Бывалые моряки, видавшие на своем веку бури, ни в чем не уступавшие этой, держались как невозмутимые фаталисты. Но те, кто никогда раньше не плавал, иначе говоря — несколько участников экспедиции, не являвшихся моряками и отказавшихся остаться в крепости Навидад, испытывали смертельный ужас, смешанный с изумлением перед этим все свирепеющим ураганом. По пути к Новому Свету и во время коротких переходов по Антильскому морю, всегда синему и сверкающему, они успели забыть о своих страхах в первый день пребывания на борту корабля и вообразили, будто грозные бури, о которых рассказывали бывалые моряки, могут разыгрываться лишь в европейских морях. Они жались в наиболее сухих уголках каравеллы, похожие на перепуганных насмерть животных, прислушивались к непрерывному грохоту бьющихся о стенки корабля волн и представляли себе, будто каждое падение в глубокую пропасть, разверзшуюся между двумя водяными валами, будет последним, так как у судна не хватит сил выбраться из нее наверх.
При каждом более громком, чем другие, скрипе досок они разражались слезами и жалобами. Близился последний час. Между носовой и кормовой башнями водопадами стекала бурлящая вода. Очаг был разрушен и унесен ею. Никто не думал о приготовлении пищи; это было бы невыполнимой задачей. Чтобы хоть немного поддержать свои силы, матросы грызли жесткие сухари с куском сыра, запивая этот скудный обед большими глотками вина.

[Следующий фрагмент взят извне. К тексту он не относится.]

/-- R57 to R60: the settle count at Settle fixes the newest car's length at the count at restore, or
at MinLen with the flag SHORT, and the gate waits in SPACING; a measuring count past MaxLen raises
TAILGATE and stands at MaxLen + 1, and the RESUME that ends that stop fixes the length at MaxLen
without SHORT. R62: on a pulse that opens the gap SPACING becomes IDLE, and otherwise it stays.
While the gate is MEASURING with the entry eye broken, a break of the height eye adds TALL to the
newest car and one of the width eye adds WIDE; otherwise, and at the restores, only the level
changes. -/
def Obligations.MeasuringFixesLengthAndFlags : Prop :=
  ∀ s : State,
    let view (r : List Car) := r.map (fun c => (c.ticket, c.front, c.length, c.flags))
    (∀ older c, s.track.roster = older ++ [c] → s.gate.state = .measuring → s.gate.tailgated = false →
      s.inputs.entryEye = false → s.settings.timing.settle ≤ s.gate.settleCount →
      let short := decide (s.gate.restoreCount < s.settings.timing.minLen)
      let len := if short then s.settings.timing.minLen else s.gate.restoreCount
      (c.front : Int) - (len : Int) < s.settings.timing.minGap →
      ∃ t, exec .settleReached s = .next t ∧ t.gate.state = .spacing ∧
        view t.track.roster = view older ++
          [(c.ticket, c.front, some len, { c.flags with short := c.flags.short || short })]) ∧
    (s.causesFit → s.gate.state = .measuring → s.gate.tailgated = false →
      s.settings.timing.maxLen + 1 ≤ s.gate.measCount →
      ∃ t, exec .maxLenReached s = .next t ∧ t.halt.state = .stopped ∧ t.hasCause .tailgate = true ∧
        t.gate = { s.gate with measCount := s.settings.timing.maxLen + 1, tailgated := true } ∧
        (∀ older c, s.track.roster = older ++ [c] → s.halt.state = .running → ∃ ep rest,
          t.halt.history = ep :: rest ∧ ep.first = .tailgate ∧ ep.subject = .ticket c.ticket)) ∧
    (∀ tag older c, s.takes .console → s.mode ≠ .lockout → s.halt.state = .stopped →
      s.track.moved = false → s.inputs.chainClosed = true → s.inputs.driveFault = false →
      s.hasCause .armStuck = false → s.track.roster = older ++ [c] → s.gate.state = .measuring →
      s.gate.tailgated = true →
      (c.front : Int) - (s.settings.timing.maxLen : Int) < s.settings.timing.minGap →
      ∃ t, exec (.resume .console tag []) s = .next t ∧ t.gate.state = .spacing ∧
        t.gate.tailgated = false ∧ view t.track.roster = view older ++
          [(c.ticket, c.front, some s.settings.timing.maxLen, c.flags)]) ∧
    (∀ elapsed older c l, s.gate.state = .spacing → s.track.roster = older ++ [c] →
      c.length = some l → s.inputs.exitEye = true → (∀ x ∈ s.track.roster, x.front < 16383) →
      ∃ t, exec (.encoderPulse elapsed) s = .next t ∧
        ((c.front : Int) + 1 - (l : Int) < s.settings.timing.minGap → t.gate.state = .spacing) ∧
        ((s.settings.timing.minGap : Int) ≤ (c.front : Int) + 1 - (l : Int) →
          t.gate.state ≠ .spacing ∧
          (s.gate.merge = [] → s.gate.mergeCheck = false → t.gate.state = .idle))) ∧
    (∀ older c, s.track.roster = older ++ [c] → s.gate.state = .measuring →
      s.inputs.entryEye = true →
      (∃ t, exec .heightEyeBreak s = .next t ∧ t.inputs.heightEye = true ∧ view t.track.roster =
        view older ++ [(c.ticket, c.front, c.length, { c.flags with
          tall := true, wide := c.flags.wide || s.inputs.widthEye })]) ∧
      (∃ t, exec .widthEyeBreak s = .next t ∧ t.inputs.widthEye = true ∧ view t.track.roster =
        view older ++ [(c.ticket, c.front, c.length, { c.flags with
          wide := true, tall := c.flags.tall || s.inputs.heightEye })])) ∧
    ((s.gate.state ≠ .measuring ∨ s.inputs.entryEye = false) →
      exec .heightEyeBreak s = done { s with inputs := { s.inputs with heightEye := true } } ∧
      exec .widthEyeBreak s = done { s with inputs := { s.inputs with widthEye := true } }) ∧
    exec .heightEyeRestore s = done { s with inputs := { s.inputs with heightEye := false } } ∧
    exec .widthEyeRestore s = done { s with inputs := { s.inputs with widthEye := false } }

Все были облачены в альмоселы — плащи с капюшонами, и казалось, что маленьким судном управляет община монахов.
Сидя на полу в уголке кормовой башни, Фернандо и Лусеро в течение долгих часов наблюдали оттуда робкими, как у газелей, глазами за наступавшими на маленькую каравеллу водяными громадами. Стремительно вскидывая судно на свои гребни, они с еще большей стремительностью, порождавшей в груди молодых людей ощущение пустоты, швыряли его вслед за тем в разверзавшийся перед ним глубокий провал. И когда это происходило, фная пара чувствовала, как у них ёкает сердце, и им начинало казаться, что на этот раз они падают уже безвозвратно и это падение закончится лишь на дне океана, где-то на ужасающей глубине.
У Куэваса улетучился весь его юношеский задор, вся его дерзкая храбрость. Теперь он впервые увидел, каков океан. Ему страстно хотелось защитить и успокоить свою возлюбленную, но он не знал, как это сделать. И когда корабль с бешеной быстротой летел вниз, вынуждая их пригибаться к палубе, Фернандо сжимал в объятиях девушку, и, трепеща от страха, они целовались.
Под вечер мимо них прошел какой-то человек в капюшоне. Подняв глаза, они узнали его. То был адмирал, сошедший на несколько минут с площадки кормовой башни и направлявшийся в крошечную каюту, когда-то отведенную капитану «Ниньи», а теперь — ему. Не вспомнив ни о своем паже, ни о дворецком Герреросе, который в этот момент, должно быть, малодушно стонал и охал в каком-нибудь темном уголке, он удовольствовался, подобно простым матросам, сухарем, куском сыра и несколькими глотками вина — единственной пищей, какую можно было получить в эти грозные дни на борту каравеллы.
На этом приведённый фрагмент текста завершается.